Importantly, the interpretation of those findings requires a transparent distinction between the typical impact and the distribution of results throughout totally different settings. While the 95% CIs verify a major common impact, the calculated 95% PIs for each outcomes cross the null line. This crucial distinction means that whereas stand-alone DLSIs are efficient on common, the anticipated impact in a selected future scientific setting could also be much less sure, with the potential for null and even adverse outcomes relying on the implementation context [].
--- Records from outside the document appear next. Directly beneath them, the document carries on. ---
-- ==== Sys2Proof/Proofs/LinkEvents.lean ====
section
/-! The events of the receiver and the transmitter: O5. -/

namespace Sys2Proof.LinkUnit

open Sys2Proof.Machine

variable {s : State}

/-! ## The receiver (R179, R180) -/

/-- The notice test neither reads nor changes the receiver's mode. -/
theorem noticeTest_mode (l : Link) (m : RxMode) :
    noticeTest { l with mode := m } = { noticeTest l with mode := m } := by
  by_cases h : l.events &&& l.mask ≠ 0#13 ∧ l.outstanding = false
  · exact (if_pos h).trans (by rw [noticeTest, if_pos h])
  · exact (if_neg h).trans (by rw [noticeTest, if_neg h])

theorem raise_setMode (e : Event) (m : RxMode) (s : State) : raise e (setMode m s) = setMode m (raise e s) :=
  congrArg (fun l => { s with link := l }) (noticeTest_mode { s.link with events := s.link.events ||| eventBit e } m)

theorem raiseIf_setMode (b : Bool) (e : Event) (m : RxMode) (s : State) :
    raiseIf b e (setMode m s) = setMode m (raiseIf b e s) := by
  cases b
  · rfl
  · exact raise_setMode e m s

theorem count_setMode (g : General) (k : Nat) (m : RxMode) (s : State) :
    count g k (setMode m s) = setMode m (count g k s) :=
  congrArg (fun t : State => { t with counters := (count g k s).counters })
    (raiseIf_setMode (s.counters.live.halves g k) .counterHalf m s)

/-- An overrun is counted and signalled in whatever mode the receiver is. -/
theorem overrun_setMode (m : RxMode) (s : State) : overrun (setMode m s) = setMode m (overrun s) := by
  rw [overrun, count_setMode, raise_setMode, overrun]

theorem exec_byteGapTimeout (hs : Settled s) : exec .byteGapTimeout s = .next (match s.link.mode with
    | .hunt => s
    | .frame _ => rejectFrame s
    | .skip _ _ => setMode .hunt s) := by
  unfold exec execByteGapTimeout
  exact hs.acting _

theorem exec_receiveOverrun_full (hs : Settled s) (hm : s.link.mode = .hunt) (hr : 2 ≤ s.link.received.length) :
    exec .receiveOverrun s = .next (overrun (setMode (.skip [] 0) s)) := by
  unfold exec execReceiveOverrun
  rw [overrun_setMode, hs.acting, if_pos ⟨hm, hr⟩]

theorem exec_receiveOverrun_free (hs : Settled s) (h : s.link.mode ≠ .hunt ∨ s.link.received.length < 2) :
    exec .receiveOverrun s = .next s := by
  unfold exec execReceiveOverrun
  rw [hs.acting, if_neg fun ⟨hm, hr⟩ => h.elim (· hm) (Nat.not_lt.mpr hr)]

theorem exec_discardedFramePassedOver (hs : Settled s) :
    exec .discardedFramePassedOver s = .next (match s.link.mode with
      | .hunt => s
      | .frame _ => s
      | .skip _ _ => setMode .hunt s) := by
  unfold exec execDiscardedFramePassedOver
  exact hs.acting _

/-! ## The transmitter (R183, R187) -/

/-- A transmitter that is busy is settled. -/
theorem settled_of_busy (h : s.link.tx ≠ .free) : Settled s := fun hf => absurd hf h

/-- What a transmitter begins, written out. -/
theorem beginSending_eq (s : State) : beginSending s =
    if s.link.tx ≠ .free then s
    else if s.link.replies ≠ [] then { s with link := { s.link with tx := .reply } }
    else if s.link.notice = true then { s with link := { s.link with tx := .notice s.link.events, notice := false } }
    else s := by
  rcases beginSending_cases s with ⟨ht, hr, e⟩ | ⟨ht, hr, hn, e⟩ | ⟨h, e⟩
  · rw [e, if_neg (not_not.mpr ht), if_pos hr]
  · rw [e, if_neg (not_not.mpr ht), if_neg (not_not.mpr hr), if_pos hn]
  · rw [e]
    split
    · rfl
    · next ht =>
      obtain ⟨hr, hn⟩ := h.resolve_left ht
      rw [if_neg (not_not.mpr hr), if_neg (by simp [hn])]

theorem exec_replySent (hm : s.link.tx = .reply) {r : Frame} {rest : List Frame} (hr : s.link.replies = r :: rest) :
    exec .replySent s =
      .next { s with link := { s.link with replies := rest, tx := .free }, txLine := lineBytes r } := by
  have hs : Settled s := settled_of_busy (by simp [hm])
  have he : exec .replySent s = execReplySent s := rfl
  rw [he, execReplySent, hs.acting]
  simp only [hm, hr]

theorem exec_replySent_none (hs : Settled s) (h : s.link.tx ≠ .reply ∨ s.link.replies = []) :
    exec .replySent s = .next s := by
  have he : exec .replySent s = execReplySent s := rfl
  rw [he, execReplySent, hs.acting]
  split
  · next hm hr => exact (h.elim (· hm) (by simp [hr])).elim
  · rfl

theorem exec_noticeSent {e : EventSet} (hm : s.link.tx = .notice e) :
    exec .noticeSent s =
      .next { s with link := { s.link with tx := .free }, txLine := lineBytes (noticeFrame e) } := by
  have hs : Settled s := settled_of_busy (by simp [hm])
  have he : exec .noticeSent s = execNoticeSent s := rfl
  rw [he, execNoticeSent, hs.acting]
  simp only [hm]

theorem exec_noticeSent_none (hs : Settled s) (h : ∀ e, s.link.tx ≠ .notice e) : exec .noticeSent s = .next s := by
  have he : exec .noticeSent s = execNoticeSent s := rfl
  rw [he, execNoticeSent, hs.acting]
  split
  · next e hm => exact absurd hm (h e)
  all_goals rfl

end Sys2Proof.LinkUnit

namespace Sys2Proof

open Sys2Proof.Machine Sys2Proof.LinkUnit

/-- Settles O5: the receiver's events by its mode; every command acts on what `beginSending` makes of the state
(`exec_beginSending`), and none but a frame's end and a reset changes what is being sent (`tx_of_exec`). -/
theorem linkEventsActByMode : Obligations.LinkEventsActByMode := by
  refine ⟨fun s hs => ⟨(exec_byteGapTimeout hs).trans rfl, exec_receiveOverrun_full hs, exec_receiveOverrun_free hs,
      (exec_discardedFramePassedOver hs).trans rfl⟩,
    fun c s u hu => ?_,
    fun s => ⟨fun r rest hm hr => exec_replySent hm hr, exec_replySent_none, fun e => exec_noticeSent,
      exec_noticeSent_none⟩,
    fun c s t hx hs _ hr hn hp hl => tx_of_exec hx hs hr hn (isReset_eq_false hp hl)⟩
  rw [hu, ← beginSending_eq]
  exact ⟨beginSending_settled s, Settled.beginSending, (exec_beginSending c s).symm⟩

end Sys2Proof
end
This examine affords a number of methodological and sensible strengths. First, it’s the first meta-analysis to isolate the consequences of DLSIs, thereby eliminating potential confounding from adjunctive intervention codecs. Second, by evaluating each anthropometric and dietary outcomes throughout numerous supply modes and comparator varieties, this examine gives a complete and scalable understanding of stand-alone DLSI effectiveness []. Third, the inclusion of detailed subgroup and meta-regression analyses helped make clear the circumstances below which stand-alone DLSIs are simplest—notably in relation to focused behaviors, intervention period, and comparator group. Fourth, the unique inclusion of RCTs, mixed with rigorous high quality assessments and sensitivity analyses, enhances the methodological credibility of the findings. Finally, the average certainty of proof for each anthropometric and dietary outcomes additional underscores the reliability of the noticed results, reinforcing the potential of stand-alone DLSIs as evidence-based instruments for weight problems administration [].

Limitations

Nevertheless, a number of limitations ought to be acknowledged when decoding these findings. First, most included trials featured brief intervention intervals (sometimes ≤12 weeks), which limit conclusions concerning the long-term upkeep of weight-related adjustments. Second, substantial heterogeneity was not constantly defined by system sort or behavioral change strategies, suggesting that the variance could stem from unmeasured variables akin to individual-level consumer interplay patterns. Third, the dearth of standardized reporting on intervention depth and cost-effectiveness hinders direct translation into scalable well being coverage. Fourth, sustaining consumer engagement stays an inherent problem in unsupervised digital applications []. Fifth, adherence and consumer engagement—crucial determinants of digital intervention success—had been underreported or inconsistently measured throughout trials, precluding formal evaluation of those as moderators. Sixth, the presence of potential publication bias for sure outcomes means that the noticed impact sizes could be barely overestimated, necessitating a cautious interpretation []. Finally, the absence of formal cost-effectiveness evaluations inside the included research limits the interpretation of findings into scalable well being coverage suggestions.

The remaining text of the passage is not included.